Exercise brief: From the data that follows, print exactly the lines starting at the one containing "rw [BitVec.add_assoc, Nat.add_comm" and ending at the one containing "(h : ∀ i, i < k → ¬ endsPacked"; include both of them and nothing more.

(Stored entries)
..............................

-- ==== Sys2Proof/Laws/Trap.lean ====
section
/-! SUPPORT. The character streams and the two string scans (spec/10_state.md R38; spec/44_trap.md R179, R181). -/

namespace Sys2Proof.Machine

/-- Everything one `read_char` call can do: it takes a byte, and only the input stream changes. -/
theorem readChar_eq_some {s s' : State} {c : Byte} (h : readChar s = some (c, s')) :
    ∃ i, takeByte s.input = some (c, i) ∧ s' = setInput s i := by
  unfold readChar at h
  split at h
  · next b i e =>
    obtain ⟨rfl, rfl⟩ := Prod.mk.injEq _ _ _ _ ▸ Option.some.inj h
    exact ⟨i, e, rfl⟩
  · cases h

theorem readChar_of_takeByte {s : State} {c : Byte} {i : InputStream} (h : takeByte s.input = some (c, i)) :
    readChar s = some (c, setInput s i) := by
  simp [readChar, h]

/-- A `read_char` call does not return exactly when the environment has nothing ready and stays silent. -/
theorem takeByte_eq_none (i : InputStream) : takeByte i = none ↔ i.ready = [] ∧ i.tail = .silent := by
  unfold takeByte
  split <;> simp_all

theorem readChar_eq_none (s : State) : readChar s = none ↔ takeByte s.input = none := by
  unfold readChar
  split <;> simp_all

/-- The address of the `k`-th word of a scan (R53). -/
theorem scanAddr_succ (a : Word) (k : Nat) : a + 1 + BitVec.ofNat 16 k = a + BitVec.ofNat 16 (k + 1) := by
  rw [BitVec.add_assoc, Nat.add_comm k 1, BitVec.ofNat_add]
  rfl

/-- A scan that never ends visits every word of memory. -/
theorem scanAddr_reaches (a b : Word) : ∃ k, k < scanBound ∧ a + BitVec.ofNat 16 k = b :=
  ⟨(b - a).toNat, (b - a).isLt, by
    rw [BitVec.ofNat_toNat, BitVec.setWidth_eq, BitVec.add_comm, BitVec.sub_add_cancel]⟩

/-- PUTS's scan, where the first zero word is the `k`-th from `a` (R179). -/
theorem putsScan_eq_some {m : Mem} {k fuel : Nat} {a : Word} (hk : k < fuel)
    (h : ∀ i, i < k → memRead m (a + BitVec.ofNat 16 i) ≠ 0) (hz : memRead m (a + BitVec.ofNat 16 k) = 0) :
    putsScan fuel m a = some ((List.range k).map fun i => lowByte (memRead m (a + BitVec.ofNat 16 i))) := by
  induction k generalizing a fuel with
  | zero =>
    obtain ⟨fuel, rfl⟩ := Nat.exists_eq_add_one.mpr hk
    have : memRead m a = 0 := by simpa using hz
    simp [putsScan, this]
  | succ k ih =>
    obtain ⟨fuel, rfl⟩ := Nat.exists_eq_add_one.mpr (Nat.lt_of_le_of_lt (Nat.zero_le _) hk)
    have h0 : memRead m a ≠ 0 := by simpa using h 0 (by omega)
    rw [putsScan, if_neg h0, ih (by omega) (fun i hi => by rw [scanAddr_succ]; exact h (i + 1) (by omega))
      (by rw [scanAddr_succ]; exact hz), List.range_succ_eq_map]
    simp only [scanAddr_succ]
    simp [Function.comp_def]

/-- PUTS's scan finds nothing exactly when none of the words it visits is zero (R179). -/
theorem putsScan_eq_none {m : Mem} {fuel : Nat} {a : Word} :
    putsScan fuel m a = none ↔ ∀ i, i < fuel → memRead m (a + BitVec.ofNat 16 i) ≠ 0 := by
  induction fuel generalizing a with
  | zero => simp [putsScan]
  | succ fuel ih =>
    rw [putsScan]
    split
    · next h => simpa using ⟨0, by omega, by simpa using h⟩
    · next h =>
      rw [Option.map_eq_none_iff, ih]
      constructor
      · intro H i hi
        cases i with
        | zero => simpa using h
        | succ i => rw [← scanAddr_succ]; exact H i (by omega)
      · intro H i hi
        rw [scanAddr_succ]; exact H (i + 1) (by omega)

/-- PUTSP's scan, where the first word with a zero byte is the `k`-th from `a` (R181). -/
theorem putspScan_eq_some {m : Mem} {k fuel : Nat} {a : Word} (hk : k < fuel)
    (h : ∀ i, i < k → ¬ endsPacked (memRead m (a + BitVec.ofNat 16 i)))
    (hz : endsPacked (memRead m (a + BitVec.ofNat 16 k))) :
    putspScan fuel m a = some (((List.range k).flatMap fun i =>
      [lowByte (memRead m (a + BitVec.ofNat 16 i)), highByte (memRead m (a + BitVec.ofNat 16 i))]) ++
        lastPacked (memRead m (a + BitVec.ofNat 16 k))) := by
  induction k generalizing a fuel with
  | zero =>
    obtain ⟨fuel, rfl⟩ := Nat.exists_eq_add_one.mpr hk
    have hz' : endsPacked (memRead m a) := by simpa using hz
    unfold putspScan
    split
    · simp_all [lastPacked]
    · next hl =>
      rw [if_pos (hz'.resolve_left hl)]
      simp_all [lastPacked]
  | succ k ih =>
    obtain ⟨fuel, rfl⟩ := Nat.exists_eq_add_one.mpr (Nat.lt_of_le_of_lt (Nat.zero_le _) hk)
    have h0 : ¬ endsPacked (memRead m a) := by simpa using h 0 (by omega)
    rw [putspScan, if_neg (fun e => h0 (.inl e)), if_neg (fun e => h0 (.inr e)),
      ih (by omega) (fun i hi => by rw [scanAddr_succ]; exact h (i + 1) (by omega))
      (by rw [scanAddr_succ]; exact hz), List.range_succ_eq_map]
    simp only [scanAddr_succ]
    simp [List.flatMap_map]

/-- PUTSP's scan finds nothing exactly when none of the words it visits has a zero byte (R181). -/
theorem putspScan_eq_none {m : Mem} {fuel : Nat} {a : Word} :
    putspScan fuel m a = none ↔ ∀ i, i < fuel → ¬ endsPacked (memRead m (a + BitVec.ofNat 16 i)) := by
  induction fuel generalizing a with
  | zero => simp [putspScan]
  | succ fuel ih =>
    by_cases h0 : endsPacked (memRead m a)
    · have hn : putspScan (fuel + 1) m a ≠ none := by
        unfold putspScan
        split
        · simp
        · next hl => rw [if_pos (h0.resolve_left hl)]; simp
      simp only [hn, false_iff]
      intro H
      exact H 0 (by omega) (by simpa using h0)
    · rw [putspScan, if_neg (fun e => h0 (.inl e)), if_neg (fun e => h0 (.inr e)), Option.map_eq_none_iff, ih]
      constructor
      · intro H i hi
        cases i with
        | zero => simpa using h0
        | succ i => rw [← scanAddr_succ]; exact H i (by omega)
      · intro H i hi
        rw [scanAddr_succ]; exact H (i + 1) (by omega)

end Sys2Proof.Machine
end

..............................

Expected output:
  rw [BitVec.add_assoc, Nat.add_comm k 1, BitVec.ofNat_add]
  rfl

/-- A scan that never ends visits every word of memory. -/
theorem scanAddr_reaches (a b : Word) : ∃ k, k < scanBound ∧ a + BitVec.ofNat 16 k = b :=
  ⟨(b - a).toNat, (b - a).isLt, by
    rw [BitVec.ofNat_toNat, BitVec.setWidth_eq, BitVec.add_comm, BitVec.sub_add_cancel]⟩

/-- PUTS's scan, where the first zero word is the `k`-th from `a` (R179). -/
theorem putsScan_eq_some {m : Mem} {k fuel : Nat} {a : Word} (hk : k < fuel)
    (h : ∀ i, i < k → memRead m (a + BitVec.ofNat 16 i) ≠ 0) (hz : memRead m (a + BitVec.ofNat 16 k) = 0) :
    putsScan fuel m a = some ((List.range k).map fun i => lowByte (memRead m (a + BitVec.ofNat 16 i))) := by
  induction k generalizing a fuel with
  | zero =>
    obtain ⟨fuel, rfl⟩ := Nat.exists_eq_add_one.mpr hk
    have : memRead m a = 0 := by simpa using hz
    simp [putsScan, this]
  | succ k ih =>
    obtain ⟨fuel, rfl⟩ := Nat.exists_eq_add_one.mpr (Nat.lt_of_le_of_lt (Nat.zero_le _) hk)
    have h0 : memRead m a ≠ 0 := by simpa using h 0 (by omega)
    rw [putsScan, if_neg h0, ih (by omega) (fun i hi => by rw [scanAddr_succ]; exact h (i + 1) (by omega))
      (by rw [scanAddr_succ]; exact hz), List.range_succ_eq_map]
    simp only [scanAddr_succ]
    simp [Function.comp_def]

/-- PUTS's scan finds nothing exactly when none of the words it visits is zero (R179). -/
theorem putsScan_eq_none {m : Mem} {fuel : Nat} {a : Word} :
    putsScan fuel m a = none ↔ ∀ i, i < fuel → memRead m (a + BitVec.ofNat 16 i) ≠ 0 := by
  induction fuel generalizing a with
  | zero => simp [putsScan]
  | succ fuel ih =>
    rw [putsScan]
    split
    · next h => simpa using ⟨0, by omega, by simpa using h⟩
    · next h =>
      rw [Option.map_eq_none_iff, ih]
      constructor
      · intro H i hi
        cases i with
        | zero => simpa using h
        | succ i => rw [← scanAddr_succ]; exact H i (by omega)
      · intro H i hi
        rw [scanAddr_succ]; exact H (i + 1) (by omega)

/-- PUTSP's scan, where the first word with a zero byte is the `k`-th from `a` (R181). -/
theorem putspScan_eq_some {m : Mem} {k fuel : Nat} {a : Word} (hk : k < fuel)
    (h : ∀ i, i < k → ¬ endsPacked (memRead m (a + BitVec.ofNat 16 i)))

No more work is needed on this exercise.